Home » Creswick » History » People » The Lindsay Family » Percival Lindsay
The eldest son Percival, born on 17 September 1870, early showed an interest in art, receiving encouragement from S. A. Edmonds, a local bank manager and amateur painter with whom he occasionally sketched on week-ends, and at the weekly painting class in Ballarat of Frederic S. Sheldon. Lindsay was already a competent landscape painter by the time he joined the outdoor painting class conducted by Walter Withers at Creswick in January 1893, as his 'Creswick 1892' (Ballarat Art Gallery), somewhat influenced by David Davies.
In 1895 Percy's brother Lionel encouraged him to settle in Melbourne and take classes in drawing at the National Gallery School but after a few months he went home. In 1897 he returned to Melbourne and began to draw for the illustrated press, continuing to paint, particularly around Heidelberg. On 23 March 1907 at Collingwood he married Jessie Hammon, daughter of a Creswick storekeeper. For some years he worked in the Sun Art studios in Bourke Street with Cyril Dillon.

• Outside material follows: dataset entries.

-- ==== Sys2Proof/Machine/Keys.lean ====
section
/-! DEFINITION. Commissioning, key and image commands (23.4; R110 to R118, R391, R432, R584, R585). -/
namespace Sys2Proof.Machine

open Sys2Proof

/-! ### One-time values (R109 to R112) -/

/-- A fuse write: after a third failed read-back the device enters HOLD with cause OTP_FAIL (R112), and the command is refused with the
mode that then holds. [log 95 DEDUCED, unsafe] -/
def fuse (good : Bool) (s : State) (f : ActRes) : ActRes := if good then f else modeRefused (enterHold s hOTP_FAIL 0 0)

/-- The image that runs. -/
def runningImage (s : State) : Option Image := (s.sec.slots[s.sec.slot]?).join

/-- COMMISSION JKEY HASH: on PROG_EN alone; `fuseOk` says that one of its three fuse writes reads back. [log 95 DEDUCED, unsafe] -/
def execCommissionJkeyHash (l : ConLine) (hash : Digest) (progEn fuseOk : Bool) (s : State) : Host.Outcome State Fault Refusal :=
  .next (runCmd l (specOn .observe [1] [.sealed] true true) (fun cjn s =>
    if progEn = false then err s eAUTHORITY []
    else if s.sec.otp.jhash.isSome then err s eONCE []
    else if (runningImage s).map (·.jpub) ≠ some hash then err s eKEY_MISMATCH []
    else fuse fuseOk s (okB { s with sec.otp.jhash := some hash } [(cjn : Int)] (digBytes hash))) s)

/-- The next free operator slot. -/
def freeSlot (s : State) : Option Nat := (List.range 4).find? (fun i => ((s.sec.otp.ops[i]?).join).isNone)

/-- COMMISSION OPKEY: the hash of the staged key into the next free slot. [log 95 DEDUCED, unsafe] -/
def execCommissionOpkey (l : ConLine) (fuseOk : Bool) (s : State) : Host.Outcome State Fault Refusal :=
  .next (runCmd l (specOn .regulate [1] [.sealed, .quiet] true true) (fun cjn s =>
    consume1 l (fun b =>
      if b.length ≠ 96 then err s eARGS []
      else if s.sec.otp.jhash.isNone then err s eORDER []
      else match freeSlot s with
        | none => err s eONCE []
        | some i =>
          let h := Config.sha256 b
          fuse fuseOk s (okB { s with sec.otp.ops := upd s.sec.otp.ops i (fun _ => some h) } [(cjn : Int), (i : Int)] (digBytes h))) s) s)

/-- The role of a code of Table 2.7. -/
def roleOf (n : Nat) : Option Role := if n = 1 then some .primary else if n = 2 then some .shadow else if n = 3 then some .lab else none

/-- The genesis of the 65 streams (R429), and the commands kept until now, in CJN order (R577), then the events that waited. -/
def writeGenesis (s : State) : State :=
  let now := s.now
  let s1 := ((List.range 64) ++ [sD]).foldl (fun a t =>
    setStrm a t { strm a t with genesis := genesisDigest t now, lastDig := genesisDigest t now }) s
  let s2 : State := { s1 with sec.otp.genesisTai := some now, jrn.dWritable := true }
  let s3 := (List.range' 1 s2.con.appended).foldl writeCjn s2
  writeHeld { s3 with con.retained := [] }

/-- COMMISSION ROLE: 1 PRIMARY, 2 SHADOW, 3 LAB. [log 95 DEDUCED, unsafe] -/
def execCommissionRole (l : ConLine) (role : Nat) (fuseOk : Bool) (s : State) : Host.Outcome State Fault Refusal :=
  .next (runCmd l (specOn .regulate [1] [.sealed] true (roleOf role).isSome) (fun cjn s =>
    if s.sec.otp.jhash.isNone ∨ freeSlot s = some 0 then err s eORDER []
    else if s.role ≠ .none then err s eONCE []
    else fuse fuseOk s (ok (writeGenesis { s with sec.otp.role := (roleOf role).getD .none })
      [(cjn : Int), (role : Int), (s.now : Int), 65])) s)

/-- REVOKE OPKEY: authority gained with that slot's key ends (R560). [log 95 DEDUCED, unsafe] -/
def execRevokeOpkey (l : ConLine) (slot : Nat) (fuseOk : Bool) (s : State) : Host.Outcome State Fault Refusal :=
  .next (runCmd l (specOn .regulate [1] [.sealed, .quiet] false (decide (slot < 4))) (fun cjn s =>
    if (s.sec.otp.revoked[slot]?).getD false then err s eONCE []
    else
      let s1 : State := { s with sec.otp.revoked := upd s.sec.otp.revoked slot (fun _ => true),
                                 con.cons := s.con.cons.map (fun k => if k.authSlot = some slot then { k with auth := .observe, authSlot := none } else k) }
      fuse fuseOk s (ok s1 [(cjn : Int), (slot : Int), match activeOp s1 with | some i => (i : Int) | none => -1])) s)

/-! ### The board declaration (R483, R584, Table 23.3) -/

/-- A field of a staged object. -/
def field (b : List Byte) (off n : Nat) : Nat := ofBe ((b.drop off).take n)

/-- The declaration of 208 bytes; its figures fit the fields that take them. [log 96 DEDUCED, safe] -/
def parseDecl (b : List Byte) : Option Decl :=
  let d : Decl := ⟨field b 0 1, field b 4 4, field b 8 4, field b 12 4, Config.sha256 ((b.drop 16).take 96)⟩
  if b.length = 208 ∧ 1 ≤ d.cls ∧ d.cls ≤ 3 ∧ d.hudecl < 65536 ∧ d.vmin < 65536 ∧ d.hudiv < 65536 then some d else none

/-- SET ECLASS: stored, and applied at once where S7 waits for it (R105). [log 96 DEDUCED, safe] -/
def execSetEclass (l : ConLine) (s : State) : Host.Outcome State Fault Refusal :=
  .next (runCmd l (specOn .engineer [0, 1] [.sealed] false true) (fun cjn s =>
    consume1 l (fun b =>
      match parseDecl b with
      | none => err s eARGS []
      | some d =>
        if opKeyActive s d.op = false ∨ Config.keyVerify d.op (b.take 112) (b.drop 112) = false then err s eSIGNATURE []
        else
          let s1 : State := { s with sec.decl := some d }
          let vals (k : Int) : List Int := [(cjn : Int), (d.cls : Int), (d.hudecl : Int), k]
          if waitsDecl s1 then ok (applyDecl { s1 with sec.stepSince := s1.tim.ticks } d cjn) (vals 1)
          else ok s1 (vals 0)) s) s)

/-! ### Import envelopes (R391, R580) -/

/-- The envelope of 354 bytes; `key` is what its sealed key opens to, none where its tag fails. [log 97 DEDUCED, safe] -/
def parseEnvelope (b : List Byte) (key : Option (BitVec 256)) : Envelope :=
  let op := Config.sha256 ((b.drop 162).take 96)
  { target := field b 0 1, kind := field b 1 1, version := field b 2 4, session := field b 6 4, tsalt := BitVec.ofNat 32 (field b 10 4),
    dsalt := BitVec.ofNat 32 (field b 14 4), key := key.getD 0, sealOk := key.isSome, opKey := op,
    sigOk := Config.keyVerify op (b.take 258) (b.drop 258), len := b.length }

/-- The console refusal of a fault that an envelope's check finds. [log 97 DEDUCED, safe] -/
def envelopeErr (s : State) (x : Nat) : ActRes :=
  err s (if x = mkVERSION then eVERSION else if x = mkSIGNATURE ∨ x = mkUNWRAP then eSIGNATURE else eENVELOPE) []

/-- IMPORT KEY t. [log 97 DEDUCED, safe] -/
def execImportKey (l : ConLine) (t : Nat) (key : Option (BitVec 256)) (s : State) : Host.Outcome State Fault Refusal :=
  .next (runCmd l (spec .engineer [.live, .quiet] (decide (t < 64))) (fun cjn s =>
    consume1 l (fun b =>
      let e := parseEnvelope b key
      if b.length ≠ 354 then err s eARGS []
      else if e.target ≠ t then err s eENVELOPE []
      else match kekFault s e with
        | some x => envelopeErr s x
        | none => ok (importKek s e cjn) [(cjn : Int), (e.version : Int)]) s) s)

/-- OPEN MGMT: a DEVMGMT session; an ID is used once. [log 34 DESIGN CHOICE, safe; log 97 DEDUCED, safe] -/
def execOpenMgmt (l : ConLine) (key : Option (BitVec 256)) (s : State) : Host.Outcome State Fault Refusal :=
  .next (runCmd l (spec .engineer [.live, .quiet, .audit, .replay] true) (fun cjn s =>
    consume1 l (fun b =>
      let e := parseEnvelope b key
      if b.length ≠ 354 then err s eARGS []
      else match envelopeFault s e 2 (· == tDEV) with
        | some x => envelopeErr s x
        | none =>
          if sessUsed s tDEV e.session then err s eSESSION_REUSED []
          else if s.awp.sessions.length ≥ 4194304 then err s eFULL []
          else
            ok { s with awp.sessions := ins s.awp.sessions (skey tDEV e.session) (newSession .devmgmt tDEV 0 e.key e.tsalt e.dsalt) }
              [(cjn : Int), (e.session : Int)]) s) s)

/-! ### Firmware images (R113 to R115, R585) -/

/-- The slot that LOAD IMAGE writes: in ROM recovery the one named; else the one that does not run, which alone may be named. -/
def imageSlot (s : State) (slot : Option Nat) : Option Nat :=
  if s.sec.recovery then (match slot with | some i => if i < 2 then some i else none | none => none)
  else match slot with
    | none => some (1 - s.sec.slot)
    | some i => if i = 1 - s.sec.slot then some i else none

/-- LOAD IMAGE: `im` is the image that the staged object holds, none where its layout is not that of Table 4.4. Its reply waits until both
copies of the slot read back. [log 34 DESIGN CHOICE, safe; log 48 PRESUMED, safe; log 98 DEDUCED, unsafe] -/
def execLoadImage (l : ConLine) (slot : Option Nat) (im : Option Image) (s : State) : Host.Outcome State Fault Refusal :=
  .next (runCmd l ⟨.engineer, [0, 1], [.sealed, .quiet], false, (imageSlot s slot).isSome, false, false, true⟩ (fun cjn s =>
    consume1 l (fun _ =>
      match im, imageSlot s slot with
      | some im, some i =>
        if slotValid { s with sec.otp.rollback := 0 } true im = false then err s eSIGNATURE []
        else if im.rollback < s.sec.otp.rollback then err s eROLLBACK []
        else
          let s1 : State := { s with sec.slots := upd s.sec.slots i (fun _ => none) }
          ⟨if s.sec.s5done then s1 else logOpen s1 [], reply 0 [(cjn : Int), (i : Int), (im.ver : Int), (im.rollback : Int)] [], .image i im⟩
      | _, _ => err s eARGS []) s) s)

/-- COMMIT IMAGE: the rollback counter advances to the running image's ROLLBACK. -/
def execCommitImage (l : ConLine) (fuseOk : Bool) (s : State) : Host.Outcome State Fault Refusal :=
  .next (runCmd l (specOn .regulate [1] [.quiet] false true) (fun cjn s =>
    let r := max s.sec.otp.rollback (((runningImage s).map (·.rollback)).getD 0)
    fuse fuseOk s (ok { s with sec.otp.rollback := r } [(cjn : Int), (r : Int)])) s)

/-! ### Rule programs and dictionaries (R116, R118, R432) -/

/-- A rule container (Table 23.3): tenant, version, program; `sig` says that JSIG verifies with the jurisdiction key. -/
structure RuleBox where
  tenant : Nat
  version : Nat
  prog : List Byte
  signed : Bool
deriving DecidableEq, Repr

/-- The rule container of a staged object. -/
def parseRules (s : State) (b : List Byte) : Option RuleBox :=
  let n := field b 12 4
  if b.length ≠ 208 + n ∨ field b 0 4 ≠ 0x4B4D5250 ∨ field b 4 2 ≠ 1 then none
  else
    let h := Config.sha256 ((b.drop (16 + n)).take 96)
    some ⟨field b 6 1, field b 8 4, (b.drop 16).take n, decide (s.sec.otp.jhash = some h) && Config.keyVerify h (b.take (112 + n)) (b.drop (112 + n))⟩

/-- Tenant t's rule program from now on; a change of TM_t has its grains, and waits for its MEAS item (R118, R525). [log 69 DEDUCED, unsafe] -/
def setRules (s : State) (t : Nat) (r : Rules) (cjn : Nat) : State :=
  let s1 : State := { s with sec.rules := ins s.sec.rules t r }
  if tmOf s1 t = tmOf s t then s1
  else
    let par := [t, r.version] ++ digPar (tmOf s1 t)
    let s2 := eventT s1 t 6 4 (evBody 0x0489 par) s1.now s1.tim.u 0 cjn
    eventD { s2 with jrn.measDue := (t :: s2.jrn.measDue).eraseDups } 9 0x0C 0x0489 par cjn

/-- LOAD RULES t. [log 34 DESIGN CHOICE, safe] -/
def execLoadRules (l : ConLine) (t : Nat) (s : State) : Host.Outcome State Fault Refusal :=
  .next (runCmd l (spec .engineer [.quiet] (decide (t < 64))) (fun cjn s =>
    consume1 l (fun b =>
      match parseRules s b with
      | none => err s eARGS []
      | some r =>
        if r.tenant ≠ t then err s eARGS []
        else if r.signed = false then err s eSIGNATURE []
        else
          let s1 := setRules s t ⟨Config.sha256 r.prog, r.version⟩ cjn
          okB s1 [(cjn : Int), (r.version : Int)] (digBytes (tmOf s1 t))) s) s)

/-- Every request of a stream takes its number. [log 102 DEDUCED, unsafe] -/
def numberAll (s : State) (t : Nat) : State := (strm s t).reqs.foldl (fun a _ => numberHead a t) s

/-- LOAD DICT t: its CONFIG DICT grain takes the stream's next number; a stream that takes no grain refuses it. [log 101 DEDUCED, safe] -/
def execLoadDict (l : ConLine) (t : Nat) (s : State) : Host.Outcome State Fault Refusal :=
  .next (runCmd l (spec .engineer [.quiet] (decide (t < 64))) (fun cjn s =>
    consume1 l (fun b =>
      if b.length > 4096 then err s eARGS []
      else if !(streamTakes s t) then err s eSTATE []
      else
        let s1 := numberAll s t
        let n := (strm s1 t).next
        ok (numberHead (eventT s1 t 6 5 b s1.now s1.tim.u 0 cjn) t) [(cjn : Int), (n : Int)]) s) s)

end Sys2Proof.Machine
end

At Lionel's suggestion he moved to Sydney in 1917 when he took over from Lionel as the principal illustrator for the New South Wales Bookstall Co., working on thirty-three of their books between 1919 and 1926, including stories by 'Steele Rudd' and Vance Palmer. A charming Bohemian who enjoyed the company of convivial friends, Percy was the least ambitious of the Lindsays and the most competent painter in the family. His best works are in the Ballarat gallery. An exhibition of his etchings was held in the Macquarie Galleries, Sydney, in March 1929. Predeceased by his wife and survived by their son, Percy Lindsay died at North Sydney on 21 September 1952 and was cremated. His artist friends at the funeral gave three cheers for the departed.
Two of Percy's works are on display at the Creswick Museum.